In this quickstart we'll show you how to:

  • Get setup with LangChain and LangSmith
  • Use the most basic and common components of LangChain: prompt templates, models, and output parsers
  • Use LangChain Expression Language, the protocol that LangChain is built on and which facilitates component chaining
  • Build a simple application with LangChain
  • Trace your application with LangSmith

That's a fair amount to cover! Let's dive in.

Installation

To install LangChain run:

npm install langchain

For more details, see our Installation guide.

LangSmith

Many of the applications you build with LangChain will contain multiple steps with multiple invocations of LLM calls. As these applications get more and more complex, it becomes crucial to be able to inspect what exactly is going on inside your chain or agent. The best way to do this is with LangSmith.

Note that LangSmith is not needed, but it is helpful. If you do want to use LangSmith, after you sign up at the link above, make sure to set your environment variables to start logging traces:

export LANGCHAIN_TRACING_V2="true"
export LANGCHAIN_API_KEY="..."

Building with LangChain

LangChain enables building application that connect external sources of data and computation to LLMs.

In this quickstart, we will walk through a few different ways of doing that:

  • We will start with a simple LLM chain, which just relies on information in the prompt template to respond.
  • Next, we will build a retrieval chain, which fetches data from a separate database and passes that into the prompt template.
  • We will then add in chat history, to create a conversational retrieval chain. This allows you interact in a chat manner with this LLM, so it remembers previous questions.
  • Finally, we will build an agent - which utilizes an LLM to determine whether or not it needs to fetch data to answer questions.

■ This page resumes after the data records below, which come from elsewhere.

-- ==== Sys2Proof/Certificates/Slice0/Obligations.lean ====
section
/-! DEFINITION. The statements for the provers. -/

open Sys2Proof Sys2Proof.Machine
/-! ## Integer instructions (R171 to R173) -/

/-- Addition, subtraction, multiplication, minimum, maximum and scaled addition of n-bit integers (R171, R173). -/
def Obligations.IntegerArithmetic : Prop :=
  ∀ (c : Ctl) (w : IWidth) (d a b : Operand),
    let n := widthBits w
    Computes (.add c w .wrap d a b) (fun e => bvOut (e.bv n a + e.bv n b)) ∧
    Computes (.add c w .signed d a b) (fun e => bvOut (clampSigned n ((e.bv n a).toInt + (e.bv n b).toInt))) ∧
    Computes (.add c w .unsigned d a b) (fun e => bvOut (BitVec.ofNat n (min ((e.bv n a).toNat + (e.bv n b).toNat) (2 ^ n - 1)))) ∧
    Computes (.sub c w .wrap d a b) (fun e => bvOut (e.bv n a - e.bv n b)) ∧
    Computes (.sub c w .signed d a b) (fun e => bvOut (clampSigned n ((e.bv n a).toInt - (e.bv n b).toInt))) ∧
    Computes (.sub c w .unsigned d a b) (fun e => bvOut (BitVec.ofNat n ((e.bv n a).toNat - (e.bv n b).toNat))) ∧
    Computes (.mul c w d a b) (fun e => bvOut (e.bv n a * e.bv n b)) ∧
    Computes (.mulHiI c w d a b) (fun e => bvOut (BitVec.ofInt n ((e.bv n a).toInt * (e.bv n b).toInt / 2 ^ n))) ∧
    Computes (.mulHiN c w d a b) (fun e => bvOut (BitVec.ofNat n ((e.bv n a).toNat * (e.bv n b).toNat / 2 ^ n))) ∧
    Computes (.mad c w d a b) (fun e => bvOut (e.bv n a * e.bv n b + e.bv n d)) ∧
    Computes (.minI c w d a b) (fun e => bvOut (if (e.bv n b).slt (e.bv n a) then e.bv n b else e.bv n a)) ∧
    Computes (.minN c w d a b) (fun e => bvOut (if (e.bv n b).ult (e.bv n a) then e.bv n b else e.bv n a)) ∧
    Computes (.maxI c w d a b) (fun e => bvOut (if (e.bv n a).slt (e.bv n b) then e.bv n b else e.bv n a)) ∧
    Computes (.maxN c w d a b) (fun e => bvOut (if (e.bv n a).ult (e.bv n b) then e.bv n b else e.bv n a)) ∧
    ∀ k, Computes (.lea c w k d a b) (fun e => bvOut (e.bv n a + e.bv n b <<< k.toNat))

/-- Shifts, rotation, truth tables, counts and bit fields (R138, R171, R172): a shift by n or more gives zeros, or the sign. Comparisons into a
predicate, selection by a predicate, and `mov` (R171, R173). -/
def Obligations.IntegerBits : Prop :=
  ∀ (c : Ctl) (w : IWidth) (d a b : Operand),
    let n := widthBits w
    Computes (.shl c w d a b) (fun e => bvOut (e.bv n a <<< e.count b)) ∧
    Computes (.shrN c w d a b) (fun e => bvOut (e.bv n a >>> e.count b)) ∧
    Computes (.shrI c w d a b) (fun e => bvOut ((e.bv n a).sshiftRight (e.count b))) ∧
    Computes (.rol c w d a b) (fun e => bvOut ((e.bv n a).rotateLeft (e.count b))) ∧
    (∀ tab, Computes (.lop3 c w tab d a b) (fun e => bvOut (minterms tab (e.bv n d) (e.bv n a) (e.bv n b)))) ∧
    Computes (.popc c w d a b) (fun e => bvOut (BitVec.ofNat n ((List.range n).filter fun k => (e.bv n a).getLsbD k).length)) ∧
    Computes (.clz c w d a b) (fun e => bvOut (BitVec.ofNat n (((List.range n).find? fun k => (e.bv n a).getMsbD k).getD n))) ∧
    Computes (.ctz c w d a b) (fun e => bvOut (BitVec.ofNat n (((List.range n).find? fun k => (e.bv n a).getLsbD k).getD n))) ∧
    Computes (.brev c w d a b) (fun e => bvOut (e.bv n a).reverse) ∧
    Computes (.bfeN c w d a b) (fun e =>
      bvOut (((e.bv n a).extractLsb' (fieldPos n (e.count b)) (fieldLen n (e.count b))).setWidth n)) ∧
    Computes (.bfeI c w d a b) (fun e =>
      bvOut (((e.bv n a).extractLsb' (fieldPos n (e.count b)) (fieldLen n (e.count b))).signExtend n)) ∧
    Computes (.bfi c w d a b) (fun e =>
      let mask := BitVec.ofNat n ((2 ^ fieldLen n (e.count b) - 1) * 2 ^ fieldPos n (e.count b))
      bvOut ((e.bv n d &&& ~~~mask) ||| (e.bv n a <<< fieldPos n (e.count b) &&& mask))) ∧
    (∀ cond, Computes (.cmpI c w cond d a b) (fun e => predOut (condBv cond true (e.bv n a) (e.bv n b)))) ∧
    (∀ cond, Computes (.cmpN c w cond d a b) (fun e => predOut (condBv cond false (e.bv n a) (e.bv n b)))) ∧
    (∀ np k, Computes (.sel c w np k d a b) (fun e => bvOut (if e.h.pred k.toNat = !np then e.bv n a else e.bv n b))) ∧
    Computes (.mov c w d a b) (fun e => bvOut (e.bv n a))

We will cover these at a high level, but keep in mind there is a lot more to each piece! We will link to more in-depth docs as appropriate.

LLM Chain

For this getting started guide, we will provide two options: using OpenAI (available via API) or using a local open source model.

First we'll need to install the LangChain OpenAI integration package:

npm install @langchain/openai

Accessing the API requires an API key, which you can get by creating an account and heading here. Once we have a key we'll want to set it as an environment variable by running:

export OPENAI_API_KEY="..."

If you'd prefer not to set an environment variable you can pass the key in directly via the openAIApiKey named parameter when initiating the OpenAI Chat Model class:

import { ChatOpenAI } from "@langchain/openai";

const chatModel = new ChatOpenAI({
openAIApiKey: "...",
});

Otherwise you can initialize without any params:

import { ChatOpenAI } from "@langchain/openai";

const chatModel = new ChatOpenAI({});

Once you've installed and initialized the LLM of your choice, we can try using it! Let's ask it what LangSmith is - this is something that wasn't present in the training data so it shouldn't have a very good response.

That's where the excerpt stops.